Second Circuit: Cablevision DVR Does Not Directly Infringe Copyright
By Stephanie Weiner — Edited by Andrew Ungberg
On August 4, the Second Circuit reversed the District Court for the Southern District of New York, ruling that Cablevision’s “Remote Storage” Digital Video Recorder system (RS-DVR) does not infringe the copyrights of the various broadcast and cable channels that produce or provide individual programs.
First presented by Cablevision in March 2006, the RS-DVR allows customers who do not have a stand-alone DVR device to record cable programming on central hard drives housed and maintained by Cablevision at a remote location.
RS-DVR customers may then receive playback of those programs through their home television sets using a remote control and a standard cable box equipped with the appropriate software. This is different from a traditional DVR in that instead of sending signals from the remote to an on-set box, the viewer sends signals from the remote, through the cable, to a server at Cablevision’s central facility.

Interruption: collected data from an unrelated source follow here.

-- ==== Sys2Proof/Machine/Settle.lean ====
section
/-! DEFINITION. What the engine does of itself once its inputs have changed: the silent front (R160, R161), the
completion of a seek (R162), the merge queue's own cut (R74, R75) and the drive of the hold line (R103).
`State.settle` makes them in that order at the end of a command. -/

namespace Sys2Proof.Machine

/-- A lane the silent front does not wait for (R161). -/
def Lane.clearOfFront (x : Lane) (seekTime : Nat) : Bool :=
  match x.state with
  | .disabled | .passed | .ended | .lost | .stalled => true
  | .ready | .waiting | .trapped => x.silent.isSome || decide (seekTime ≤ x.clock.lastCorrected)

/-- The silent front may apply an event (R161). -/
def State.frontReady (s : State) : Bool :=
  s.allLanes fun x => x.clearOfFront s.rc.seekTime

/-- The lane, of two, whose silent event is the earlier; between equal times the first given (R161). -/
def earlierSilent (s : State) (best : Option (Fin 16)) (l : Fin 16) : Option (Fin 16) :=
  match (s.lane l).silent with
  | none => best
  | some e =>
    match best with
    | none => some l
    | some b =>
      match (s.lane b).silent with
      | none => some l
      | some eb => if e.time < eb.time then some l else some b

/-- The lane whose silent event has the lowest held time, the lower lane between equal times (R161). -/
def State.lowestSilent (s : State) : Option (Fin 16) :=
  (List.finRange 16).foldl (earlierSilent s) none

/-- Lane l's silent event is applied to the device table and leaves the front (R135, R161). -/
def State.applySilent (s : State) (l : Fin 16) : State :=
  match (s.lane l).silent with
  | none => s
  | some e =>
    { s.setLane l { s.lane l with silent := none } with
      dst := s.dst.update e.device fun d => d.applyEvent e.kind e.time (.lane l) }

/-- The silent front applies its events while R161 lets it, at most `fuel` of them; the front holds at most 16. -/
def State.drainFront : Nat → State → State
  | 0, s => s
  | fuel + 1, s =>
    if s.frontReady then
      match s.lowestSilent with
      | none => s
      | some l => State.drainFront fuel (s.applySilent l)
    else s

/-- The silent front is empty (R162). -/
def State.frontEmpty (s : State) : Bool :=
  s.allLanes fun x => x.silent.isNone

/-- The mode a seek ends in (R155). -/
def AfterSeek.mode : AfterSeek → Mode
  | .paused => .paused
  | .running => .running

/-- The seek is complete (R105, R115, R120, R162). -/
def State.completeSeek (s : State) : State :=
  { s with rc.mode := s.rc.modeAfterSeek.mode, pu.phase := .gather, pu.closePulse := true, pu.paceTimer := 0 }

/-- The seek completes when the silent front is empty and no lane is READY or WAITING (R162). -/
def State.finishReplay (s : State) : State :=
  if s.frontEmpty && !s.anyReading then s.completeSeek else s

/-- The silent replay goes on as far as the lanes allow, and the seek completes when it has ended (R161, R162). -/
def State.settleSeek (s : State) : State :=
  if s.replaysSilently then (State.drainFront 16 s).finishReplay else s

/-- A lane that holds the engine back: configured, and neither PASSED, ENDED nor LOST (R74). -/
def Lane.holdsBack (x : Lane) : Bool :=
  x.configured && !x.finished

/-- The lane, of two, with the lower last corrected time; between equal times the first given (R74, R77). -/
def lowerLane (s : State) (best : Option (Fin 16)) (l : Fin 16) : Option (Fin 16) :=
  if (s.lane l).holdsBack then
    match best with
    | none => some l
    | some b => if (s.lane l).clock.lastCorrected < (s.lane b).clock.lastCorrected then some l else some b
  else best

/-- The lowest-numbered lane whose last corrected time is the least of those that hold the engine back (R74, R77). -/
def State.leastHolder (s : State) : Option (Fin 16) :=
  (List.finRange 16).foldl (lowerLane s) none

/-- The conditions in which the MQ computes a cut (R74). -/
def State.cutDue (s : State) : Bool :=
  s.rc.mode.replaying && s.pu.phase == .gather && s.mq.cut == .absent && !s.gathered && s.queueFull && !s.anyReading

/-- The cut that the lanes holding the engine back allow (R74). DEDUCED: notes/assumptions/32.md. R74 says that C is at
or below the window end, which the formula it gives does not make sure of. DESIGN CHOICE: notes/assumptions/40.md, the
formula is followed, and C may lie above the end. -/
def State.computeCut (s : State) : CutRecord :=
  match s.leastHolder with
  | none => .absent
  | some l =>
    let least := (s.lane l).clock.lastCorrected
    .pending (max least (s.pu.windowStart + 1)) (if least ≤ s.pu.windowStart then some l else none)

/-- The cut record follows the lanes: a PENDING cut is withdrawn when every lane has finished before the engine's
own CUT is accepted (R75), and a cut is computed when it is due (R74). DEDUCED: notes/assumptions/12.md. -/
def State.settleCut (s : State) : State :=
  match s.mq.cut with
  | .pending _ _ => if s.lanesFinished && !s.ownCutWaiting then { s with mq.cut := .absent } else s
  | .absent => if s.cutDue then { s with mq.cut := s.computeCut } else s
  | .taken => s

/-- The engine settles after a command: silent front and completion of a seek, cut record, hold line.
DESIGN CHOICE: notes/assumptions/10.md. -/
def State.settle (s : State) : State :=
  s.settleSeek.settleCut.refreshDrive

end Sys2Proof.Machine
end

The plaintiffs, several networks and studios that hold the copyrights to numerous movies and television programs, sought declaratory and injunctive relief. They claimed that Cablevision’s operation of the RS-DVR would directly infringe their exclusive rights to both reproduce and publicly perform their copyrighted works. The District Court for the Southern District of New York awarded the plaintiffs summary judgment, and enjoined Cablevision from operating the RS-DVR without licenses from its content providers. On appeal, the Second Circuit reversed and remanded.
ipFrontline carries a thorough summary of the case, including a technical breakdown of Cablevision’s RS-DVR system.

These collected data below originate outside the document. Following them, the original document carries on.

-- ==== Sys2Proof/Machine/Release.lean ====
section
/-! DEFINITION. RELEASE (R149, R150): the end of a trap at fetch (R39, R143) and of a trap at winning (R71). -/

namespace Sys2Proof.Machine

/-- What a RELEASE asks for (R156). -/
inductive ReleaseAction where
  | skip | apply
deriving DecidableEq, Repr

/-- The action of a code; none for the undefined codes 2 and 3 (Table 11-6, R170). -/
def ReleaseAction.ofCode : Nat → Option ReleaseAction
  | 0 => some .skip
  | 1 => some .apply
  | _ => none

/-- A lane that has been released is tested against the window end (R37, R39, R150), except that a record it has
inserted has settled its state (R36). DEDUCED: notes/assumptions/20.md. -/
def State.testReleased (s : State) (l : Fin 16) : State :=
  s.setLane l ((s.lane l).passTest s.pu.windowEnd)

/-- The held item of a lane trapped at fetch is skipped: the read position advances past it (R39). -/
def State.skipHeld (s : State) (l : Fin 16) : State :=
  (s.setLane l (s.lane l).passSlot).testReleased l

/-- A trapped mark is applied as a step, and its slot is passed (R39, R61). -/
def State.applyHeldMark (s : State) (l : Fin 16) (raw : Nat) (reference : Nat) : State :=
  (s.setLane l { s.lane l with clock := (s.lane l).clock.applyStep raw reference }.passSlot).testReleased l

/-- An event trapped for group 2 is sent on to the reference checks (R39, R143). -/
def State.applyHeldEvent (s : State) (l : Fin 16) (e : HeldEvent) : State :=
  (s.referenceStage l e).testReleased l

/-- A RELEASE of a trap at fetch (Table 8-4). DEDUCED: notes/assumptions/36.md. -/
def State.releaseFetch (s : State) (l : Fin 16) (group : Nat) (action : ReleaseAction) : State :=
  match action with
  | .skip => s.skipHeld l
  | .apply =>
    match (s.lane l).held with
    | some (.mark raw reference) => s.applyHeldMark l raw reference
    | some (.event e) => if group = 2 then s.applyHeldEvent l e else s.skipHeld l
    | some .slot | some (.released _) | none => s.skipHeld l

/-- The queue's side of a RELEASE of a trap at winning (R71): APPLY sets the released mark, SKIP removes the entry,
and a freed entry acts on the lanes (R38). -/
def State.releaseEntry (s : State) (k : EntryKey) (action : ReleaseAction) : State :=
  match action with
  | .apply => s.markReleased k
  | .skip => if s.hasEntry k then (s.removeEntry k).entryFreed else s

/-- The lane that leaves a trap at winning returns to ENDED or LOST when that was its state before the trap, and is
READY, tested against the window end, otherwise (R150). -/
def Lane.leaveWinning (x : Lane) (before : LaneState) (windowEnd : Nat) : Lane :=
  match before with
  | .ended => { x with state := .ended, trap := none }
  | .lost => { x with state := .lost, trap := none }
  | .disabled | .ready | .waiting | .stalled | .passed | .trapped =>
    { x with state := .ready, trap := none }.passTest windowEnd

/-- Lane l leaves its trap at winning (R150). -/
def State.leaveWinning (s : State) (l : Fin 16) (before : LaneState) : State :=
  s.setLane l ((s.lane l).leaveWinning before s.pu.windowEnd)

/-- A RELEASE of a trap at winning (R71, R150). -/
def State.releaseWinning (s : State) (l : Fin 16) (k : EntryKey) (before : LaneState) (action : ReleaseAction) :
    State :=
  (s.releaseEntry k action).leaveWinning l before

/-- A RELEASE that names a TRAPPED lane ends its trap (R150). -/
def State.releaseLane (s : State) (l : Fin 16) (action : ReleaseAction) : State :=
  match (s.lane l).trap with
  | some (.fetch group) => s.releaseFetch l group action
  | some (.winning k before) => s.releaseWinning l k before action
  | none => s

/-- The RELEASE names this engine (R149): ALL and the numbers of no station do not (R170). -/
def State.namedAlone (s : State) (a : CommandBody) : Bool :=
  a.station.toNat == s.straps.station.toNat

/-- RELEASE: the frame is taken; when it names this engine, a TRAPPED lane and a defined action, the trap ends (R149,
R150). -/
def execRelease (s : State) : Host.Outcome State Fault Refusal :=
  s.whenLive fun s =>
    match s.frontCommand 8 with
    | none => s
    | some a =>
      match ReleaseAction.ofCode a.action.toNat with
      | none => s.popInbound
      | some action =>
        if s.namedAlone a && (s.lane a.lane.toFin).state == .trapped then
          (s.popInbound.releaseLane a.lane.toFin action).settle
        else s.popInbound

end Sys2Proof.Machine
end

Law.com also provides coverage.
Eric Goldman suggests that the opinion leaves open more questions than it resolves.
The Second Circuit reasoned that two exclusive rights provided to copyright owners by Section 106 of the Copyright Act were implicated in this case: the right “to reproduce the copyrighted work in copies,” and the right “to perform the copyrighted work publicly.” 17 U.S.C. § 106(1), 106(4). Writing for the court, Circuit Judge Walker found that Cablevision does not infringe the first right by buffering the data from its programming stream or by copying content onto server hard disks to enable playback of a requested program. The buffering, the court held, does not amount to “reproduc[ing]” the buffered work “in copies” as required for a violation of § 106(1), because the copyrighted works are only embodied in the buffer for a “transitory duration” (1.2 seconds). With respect to the copying, the court found that it is the customer, not Cablevision, that supplies the necessary element of volition in actually making the infringing copy, since it is the customer who presses the button to make the recording. The court suggested that Cablevision’s role might subject it to contributory infringement liability, but the plaintiffs had only alleged claims based on direct infringement.

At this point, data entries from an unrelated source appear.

-- ==== Sys2Proof/Machine/Offers.lean ====
section
/-! DEFINITION. The frames the engine offers (R84, R87, R109): each is built from the state of its owner as it
stands when the attempt begins. -/

namespace Sys2Proof.Machine

/-- The EVENT body of a merge queue entry with the outcome of its evaluation (Table 5-2, Table 11-6, R144). -/
def Entry.body (e : Entry) (duplicate : Bool) (anomalies : AnomalySet) : EventBody :=
  { lane := BitVec.ofNat 4 e.lane.val, laneSeq := BitVec.ofNat 28 e.laneSeq, recorder := e.recorder,
    device := e.device, kind := BitVec.ofNat 4 e.kind.code, rawStamp := e.rawStamp,
    tickCode := BitVec.ofNat 2 e.tick.code, quality := BitVec.ofNat 2 e.quality.code, held := e.held,
    gapBefore := e.gapBefore.isSome, lostCount := BitVec.ofNat 16 (e.gapBefore.getD 0), duplicate := duplicate,
    released := e.released, anomalies := anomalies.group4Bits }

/-- The EVENT frame of an entry (Table 5-2). -/
def Entry.frame (own : BitVec 5) (e : Entry) (duplicate : Bool) (anomalies : AnomalySet) : Frame :=
  { key := BitVec.ofNat 40 e.time, station := own, body := .event (e.body duplicate anomalies) }

/-- The FINDING frame of a finding (Tables 5-2, 8-5 and 11-6, R152). -/
def Finding.frame (own : BitVec 5) (f : Finding) : Frame :=
  { key := BitVec.ofNat 40 f.key, station := own,
    body :=
      .finding
        { lane := BitVec.ofNat 4 f.lane.val, group := BitVec.ofNat 3 f.group, anomalies := f.anomalies.bits,
          disposition := BitVec.ofNat 3 f.disposition.code, devicePresent := f.device.isSome,
          device := f.device.getD 0#16, slot := BitVec.ofNat 32 f.slot } }

/-- The form bit of a source: 0 LANE, 1 STATION (Table 11-6). -/
def Source.form : Source → BitVec 1
  | .lane _ => 0#1
  | .station _ => 1#1

/-- The number of a source (Table 11-6). -/
def Source.number : Source → BitVec 5
  | .lane l => BitVec.ofNat 5 l.val
  | .station n => n

/-- The STATE body of a device entry; what is absent is sent as zeros (R133, Table 11-6). -/
def Device.body (d : Device) : StateBody :=
  { role := BitVec.ofNat 1 d.role.code, cls := BitVec.ofNat 2 d.cls.code, maxTravel := BitVec.ofNat 16 d.maxTravel,
    position := BitVec.ofNat 2 d.position.code, lockout := d.lockout, pickup := d.pickup,
    travelPresent := d.travelStart.isSome, travelStart := BitVec.ofNat 40 (d.travelStart.getD 0),
    lastChangePresent := d.lastChange.isSome, lastChange := BitVec.ofNat 40 (d.lastChange.getD 0),
    lastEventPresent := d.lastEvent.isSome,
    lastEventKind := d.lastEvent.elim 0#4 fun e => BitVec.ofNat 4 e.kind.code,
    lastEventTime := d.lastEvent.elim 0#40 fun e => BitVec.ofNat 40 e.time,
    sourceForm := d.lastEvent.elim 0#1 fun e => e.source.form,
    sourceNumber := d.lastEvent.elim 0#5 fun e => e.source.number,
    operations := BitVec.ofNat 16 d.operations, corroborations := BitVec.ofNat 8 d.corroborations }

/-- The STATE frame of a device entry, keyed by the device number in the low 16 bits (R133). -/
def Device.frame (own : BitVec 5) (d : Device) : Frame :=
  { key := BitVec.setWidth 40 d.number, station := own, body := .state d.body }

/-- The STATUS body: the engine's report of itself (R168, Tables 9-4 and 11-6). -/
def State.statusBody (s : State) : StatusBody :=
  { mode := BitVec.ofNat 3 s.rc.mode.code, startCause := BitVec.ofNat 1 s.rc.startCause.code,
    faultCause := BitVec.ofNat 4 s.rc.faultCause.code, timebase := BitVec.ofNat 1 s.pu.timebase.code,
    windowStart := BitVec.ofNat 40 s.pu.windowStart,
    lanesTrapped := s.laneSet fun x => x.state == .trapped, lanesEnded := s.laneSet fun x => x.state == .ended,
    lanesLost := s.laneSet fun x => x.state == .lost, lostFindings := BitVec.ofNat 8 s.cku.lostFindings,
    seekDegraded := s.rc.seekDegraded, configWarning := s.rc.configWarning }

/-- The STATUS frame (R168): keyed 0. -/
def State.statusFrame (s : State) : Frame :=
  { key := 0#40, station := s.straps.station, body := .status s.statusBody }

/-- The head of the queue, when it is a window entry (R64, R68). -/
def State.windowHead (s : State) : Option Entry :=
  match s.mq.entries with
  | [] => none
  | e :: _ => if e.time < s.pu.windowEnd then some e else none

/-- The key of the NEXT frame: the engine's earliest pending time, or NONE (R109). -/
def State.nextKey (s : State) : Nat :=
  match s.mq.entries with
  | e :: _ => e.time
  | [] =>
    if s.lanesEnded then Config.noneTime
    else if s.pu.windowEnd = Config.noneTime then Config.maxTime
    else s.pu.windowEnd

/-- The CUT of a PENDING cut record (R75, R84). -/
def State.cutOffer (s : State) : Option Outbound :=
  match s.mq.cut with
  | .pending c _ =>
    some { frame := { key := BitVec.ofNat 40 c, station := s.straps.station, body := .cut }, entry := none }
  | .absent | .taken => none

/-- The EVENT or NEXT of the emit (R68, R109). An EVENT's flags and anomaly set are settled at the end of its
stretch (R84, R89). -/
def State.emitOffer (s : State) : Outbound :=
  match s.windowHead with
  | some e => { frame := e.frame s.straps.station false {}, entry := some e.key }
  | none =>
    { frame := { key := BitVec.ofNat 40 s.nextKey, station := s.straps.station, body := .next }, entry := none }

/-- The STATUS the RC holds pending (R84, R167). -/
def State.statusOffer (s : State) : Option Outbound :=
  if s.rc.statusPending then some { frame := s.statusFrame, entry := none } else none

/-- The oldest STATE reply pending (R84, R131). -/
def State.stateOffer (s : State) : Option Outbound :=
  match s.dst.replies with
  | [] => none
  | n :: _ =>
    match s.dst.find n with
    | none => none
    | some d => some { frame := d.frame s.straps.station, entry := none }

/-- The FINDING for the oldest finding (R84, R153). -/
def State.findingOffer (s : State) : Option Outbound :=
  match s.cku.findings with
  | [] => none
  | f :: _ => some { frame := f.frame s.straps.station, entry := none }

/-- The FINDING, STATE or STATUS that is first in the order of R84. -/
def State.reportOffer (s : State) : Option Outbound :=
  s.findingOffer <|> s.stateOffer <|> s.statusOffer

/-- The frame the engine offers: the first, in the order of R84, of those its mode and phase allow (R87, Table
5-4). -/
def State.offer (s : State) : Option Outbound :=
  match s.rc.mode with
  | .loading => none
  | .standby | .seeking | .ended => s.reportOffer
  | .paused | .running =>
    match s.pu.phase with
    | .gather => s.cutOffer <|> s.reportOffer
    | .emit => some s.emitOffer
    | .suspended => s.reportOffer
  | .withdrawn | .faulted => s.statusOffer

end Sys2Proof.Machine
end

The court further held that Cablevision does not engage in unauthorized public performances of the plaintiffs’ works through the playback of the RS-DVR copies, and thus is not in violation of § 106(4). This was because the RS-DVR playback does not involve the transmission of a performance “to the public.” Rather, the court found, each RS-DVR transmission is made to one subscriber using a unique copy produced by that subscriber, and that subscriber is the only person capable of receiving that transmission. Since the potential audience for any transmitted work is so limited, no transmission is made “to the public.” The court held that Cablevision was entitled to summary judgment on this point. The court emphasized, however, that Cablevision and other content delivery networks may still be open to other types of copyright liability, such as liability for unauthorized reproductions or liability for contributory infringement.
The Second Circuit’s decision raises several interesting issues, one of which is whether the court’s analysis conflicts with established case law regarding computer memory. For example, in MAI Systems Corp. v. Peak Computer Inc., the Ninth Circuit held that despite the fact RAM is cleared when a computer is powered off, copies of works written to RAM are sufficiently “fixed” and may violate the Copyright Act. 991 F.2d 511 (9th Cir. 1993). Buffers are a form of temporary RAM, which might suggest MAI Systems reasoning would apply; however the Second Circuit chose to distinguish buffers from RAM in general on the basis of the brief time during which the copied work exists. Prior to this case, no court has expressly considered works passing through buffer memory only.